HIV-Associated Hodgkin's Lymphoma: Prognosis and Therapy in the Era of cART

1Dana-Farber Cancer Institute, Boston, MA 02215, USA
2Center for Lymphoma, Massachusetts General Hospital Cancer Center, Boston, MA 02114, USA

Received 1 September 2011; Accepted 3 October 2011

Academic Editor: Heather Leitch

Copyright © 2012 Caron A. Jacobson and Jeremy S. Abramson. This is an open access article distributed under the Creative Commons Attribution License, which permits unrestricted use, distribution, and reproduction in any medium, provided the original work is properly cited.
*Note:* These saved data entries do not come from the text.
-- ==== Sys2Proof/Machine/Proof.lean ====
section
/-! DEFINITION. The Proof Port (chapter 5): rendering a header and a line, sending characters, and the paper-out condition. -/

namespace Sys2Proof.Machine

/-! ### Rendering (R90, R91, R92) -/

/-- The decimal digits of a number as characters, in so many columns with leading zeros. -/
def digits : (columns n : Nat) → List Nat
  | 0, _ => []
  | k + 1, n => digits k (n / 10) ++ [0x30 + n % 10]

/-- How many decimal digits a number below 10,000 has. -/
def digitCount (n : Nat) : Nat := if n < 10 then 1 else if n < 100 then 2 else if n < 1000 then 3 else 4

/-- A line number in columns 6 to 9 (R90). -/
def lineNumberColumns (n : Nat) : List Nat :=
  if n ≤ 9999 then List.replicate (4 - digitCount n) 0x20 ++ digits (digitCount n) n else digits 4 (n % 10000)

/-- A flag's letter where it is marked. -/
def letter (b : Bool) (c : Nat) : List Nat := if b then [c] else []

/-- The flag letters H, L, S, O, A and Z, padded to five columns (R90). -/
def flagColumns (f : LineFlags) : List Nat :=
  let l := letter f.hyphenated 0x48 ++ letter f.loose 0x4C ++ letter f.letterspaced 0x53 ++ letter f.overset 0x4F ++
    letter f.absentPresent 0x41 ++ letter f.substituted 0x5A
  l ++ List.replicate (5 - l.length) 0x20

/-- The text of a proof line, where `font` is the font of the nearest character box before (R91). An added hyphen is a character
box like any other here: after a fixed space of another font than that box's, whose font the hyphen then carries (R40), it is
preceded by '^' (DESIGN CHOICE, Log 56). -/
def renderItems : (font : Nat) → List LineItem → List Nat
  | _, [] => []
  | font, i :: l =>
    if i.code = 0x20 then 0x20 :: renderItems font l
    else
      (if i.font = font then [] else [0x5E]) ++
      [if i.absent then 0x3F else if i.code ≤ 0x7E then i.code else 0x2A] ++ renderItems i.font l

/-- The text columns 11 to 132 (R91). -/
def textColumns (text : List Nat) : List Nat := if text.length ≤ 122 then text else text.take 121 ++ [0x3E]

/-- A line's characters to its last column that is not blank, then 0x0D 0x0A (R87). -/
def sendable (columns : List Nat) : List Nat :=
  (columns.reverse.dropWhile (fun c => c == 0x20)).reverse ++ [0x0D, 0x0A]

/-- A proof line as its 132 columns, without the blanks that end it (R90). -/
def renderLine (firstFont : Nat) (r : LineRecord) : List Nat :=
  sendable (flagColumns r.flags ++ lineNumberColumns r.number ++ [0x20] ++ textColumns (renderItems firstFont r.items))

/-- The name of a header kind. -/
def HeaderKind.name : HeaderKind → List Nat
  | .film => [0x46, 0x49, 0x4C, 0x4D]
  | .proof => [0x50, 0x52, 0x4F, 0x4F, 0x46]
  | .reproof => [0x52, 0x45, 0x50, 0x52, 0x4F, 0x4F, 0x46]
  | .resumed => [0x52, 0x45, 0x53, 0x55, 0x4D, 0x45, 0x44]

/-- The header line (R92): TAKE, the key, the kind, STN, the station, CLASS, the class. -/
def renderHeader (k : HeaderKind) (t : Take) (station : Nat) : List Nat :=
  sendable ([0x54, 0x41, 0x4B, 0x45, 0x20] ++ digits 2 t.key.origin ++ [0x2D] ++ digits 5 t.key.number ++ [0x20] ++
    k.name ++ [0x20, 0x53, 0x54, 0x4E, 0x20] ++ digits 2 station ++ [0x20, 0x43, 0x4C, 0x41, 0x53, 0x53, 0x20] ++
    digits 1 t.cls)

/-! ### Sending (R87, R89) -/

/-- The Proof Port may take or begin something: in every station state but START and HALT, with paper (R89). -/
def State.printing (s : State) : Bool := s.stop.station ≠ .start && s.stop.station ≠ .halt && !s.paperOut

/-- The port, idle, takes the first record with proof-pending set and renders it, its header before it where the marker is
set; where the line-open flag is set, 0x0D 0x0A is sent first (R89, R87). -/
def takeLine (s : State) : Option State :=
  match s.printing, s.proof.segs, s.proof.inFlight, s.store.records.find? (fun r => r.proofPending), s.active? with
  | true, [], none, some r, some t =>
    let close : List ProofSeg := if s.proof.lineOpen then [{ kind := .close, chars := [0x0D, 0x0A] }] else []
    let header : List ProofSeg := match s.store.marker with
      | some k => [{ kind := .header, chars := renderHeader k t s.number }]
      | none => []
    let body : ProofSeg := { kind := .line r.number, chars := renderLine (t.fonts.headD 0) r }
    some { s with proof := { s.proof with segs := close ++ header ++ [body], kind := s.passKind, attached := true } }
  | _, _, _, _, _ => none

/-- The port begins the next character while BUSY is released (R87). -/
def beginChar (s : State) : Option State :=
  match s.printing && !s.pins.busy, s.proof.inFlight, s.proof.segs with
  | true, none, seg :: rest =>
    match seg.chars with
    | [] => some { s with proof := { s.proof with segs := rest } }
    | [c] =>
      some { s with proof := { s.proof with
        inFlight := some { char := c, ends := some seg.kind }, segs := rest
        lineOpen := s.proof.lineOpen || seg.kind ≠ .close } }
    | c :: cs =>
      some { s with proof := { s.proof with
        inFlight := some { char := c, ends := none }, segs := { seg with chars := cs } :: rest
        lineOpen := s.proof.lineOpen || seg.kind ≠ .close } }
  | _, _, _ => none

/-- The bits of the Proof Port's serial output (R87). -/
inductive SerialBit where
  | start | data (value : Bool) | stop
deriving DecidableEq, Repr

/-- A character on the serial output, at `proofRate` (R87): one start bit, 8 data bits with the least significant first, no
parity bit, and one stop bit. -/
def serialFrame (c : Nat) : List SerialBit :=
  [.start] ++ (List.range 8).map (fun i => .data ((c / 2 ^ i) % 2 == 1)) ++ [.stop]

/-- The bits of the character being sent (R87). -/
def ProofPort.serialOut (p : ProofPort) : List SerialBit := p.inFlight.elim [] (fun c => serialFrame c.char)

/-- A character other than the last of a proof or header line has been sent (R87). -/
def charSent (s : State) : State :=
  match s.proof.inFlight with
  | some { ends := none, .. } => { s with proof := { s.proof with inFlight := none } }
  | some { ends := some .close, .. } => { s with proof := { s.proof with inFlight := none, lineOpen := false } }
  | _ => s

/-- Proof-pending is cleared on the record of this line (R82). -/
def clearProof (s : State) (n : Nat) : State :=
  { s with store := { s.store with
      records := s.store.records.map (fun r => if r.number = n then { r with proofPending := false } else r) } }

/-- The 0x0A of a header line or of a proof line has been sent (R89, R92). -/
def lineSent (s : State) : State :=
  match s.proof.inFlight with
  | some { ends := some .header, .. } =>
    let s1 := { s with proof := { s.proof with inFlight := none, lineOpen := false } }
    if s.proof.attached then { s1 with store := { s1.store with marker := none } } else s1
  | some { ends := some (.line n), .. } =>
    let s1 := { s with proof := { s.proof with inFlight := none, lineOpen := false, attached := false } }
    if s.proof.attached then clearProof s1 n else s1
  | _ => s

/-! ### Paper out (R88, R93, R94) -/

/-- R93: proof-pending is cleared on every record, the proof state becomes partial from the lowest line among them, or from
the next line of the context, and no later line of the take's FILM passes is proofed (Log 45). -/
def dropProof (s : State) : State :=
  let lost := s.store.records.filter (fun r => r.proofPending)
  let s0 : State := { s with store := { s.store with
    records := s.store.records.map (fun r => { r with proofPending := false }) } }
  let s1 := s0.modActive (fun t => { t with proofDropped := true })
  match lost, s.comp.ctx with
  | _ :: _, _ =>
    s1.modActive (fun t => { t with proofState := lost.foldl (fun p r => p.without r.number) t.proofState })
  | [], some x => s1.modActive (fun t => { t with proofState := t.proofState.without x.nextLine })
  | [], none => s1

/-- The pass of the ACTIVE take as a notice gives it (R88). -/
def State.noticePass (s : State) : Option HeaderKind :=
  match s.pass, s.active? with
  | some p, some t => some (headerKind p.kind t)
  | _, _ => none

/-- The paper-out condition begins (R88): a PROOF-PAPER notice, and R93 in a FILM pass or the paper timer in a PROOF pass
(R94). What a port in a FILM pass had not sent is discarded, and the line-open flag left set (R89, Log 34). A port that
still sends a line of an earlier pass goes by the pass that line is of (DESIGN CHOICE, Log 46). -/
def paperBegins (s : State) : State :=
  let s1 := produce s s.activeKey (.proofPaper s.noticePass false)
  let s2 :=
    if s1.proof.kind = .film then
      { s1 with proof := { s1.proof with segs := [], lineOpen := s1.proof.lineOpen || !s1.proof.segs.isEmpty } }
    else s1
  match s2.pass with
  | some p =>
    match p.kind with
    | .film => dropProof s2
    | .proof => { s2 with proof := { s2.proof with paperTimer := true } }
  | none => s2

/-- The paper-out condition ends: the paper timer is stopped (R94). -/
def paperEnds (s : State) : State := { s with proof := { s.proof with paperTimer := false } }

/-- The inputs change the condition from what it was in `s` (R88). -/
def paperChange (s s' : State) : State :=
  match s.paperOut, s'.paperOut with
  | false, true => paperBegins s'
  | true, false => paperEnds s'
  | _, _ => s'

/-- The PAPER input (R88). -/
def setPaper (s : State) (present : Bool) : State := paperChange s { s with pins := { s.pins with paper := present } }

/-- The BUSY input (R87, R88): a BUSY stall ends when BUSY is released. -/
def setBusy (s : State) (asserted : Bool) : State :=
  paperChange s
    { s with pins := { s.pins with busy := asserted }
             proof := { s.proof with stall := s.proof.stall && asserted } }

/-- BUSY has been asserted for 60 s with a character waiting (R88). -/
def busyStall (s : State) : State :=
  if s.pins.busy = true ∧ s.proof.segs ≠ [] then paperChange s { s with proof := { s.proof with stall := true } } else s

/-- A PROOF pass cut short leaves the take with no resume point (R98): the store is emptied, the proof state becomes none,
and the start values are discarded. The paper timer is stopped (R94). -/
def cutProofPass (s : State) : State :=
  let s1 := (emptyStore { s with comp := idleCompositor }).modActive
    (fun t => { t with proofState := .none, startValues := none })
  { s1 with proof := { s1.proof with paperTimer := false } }

/-- The paper timer runs out: the PROOF pass is abandoned, and the take goes to QUEUED (R94). -/
def abandonPass (s : State) : State :=
  match s.proof.paperTimer, s.active? with
  | true, some t =>
    let s1 := cutProofPass s
    let s2 := produce s1 (some t.key) (.proofPaper (some (headerKind .proof t)) true)
    toQueued { s2 with pass := none } t.key
  | _, _ => s

end Sys2Proof.Machine
end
Patients with human immunodeficiency virus/acquired immune deficiency syndrome (HIV/AIDS) are at increased risk for developing Hodgkin's lymphoma (HL), a risk that has not decreased despite the success of combination antiretroviral therapy (cART) in the modern era. HIV-associated HL (HIV-HL) differs from HL in non-HIV-infected patients in that it is nearly always associated with Epstein-Barr virus (EBV) and more often presents with high-risk features of advanced disease, systemic “B” symptoms, and extranodal involvement. Before the introduction of cART, patients with HIV-HL had lower response rates and worse outcomes than non-HIV-infected HL patients treated with conventional chemotherapy. The introduction of cART, however, has allowed for the delivery of full-dose and dose-intensive chemotherapy regimens with improved outcomes that approach those seen in non-HIV infected patients. Despite these significant advances, HIV-HL patients remain at increased risk for treatment-related toxicities and drug-drug interactions which require careful attention and supportive care to insure the safe administration of therapy. This paper will address the modern diagnosis, risk stratification, and therapy of HIV-associated HL.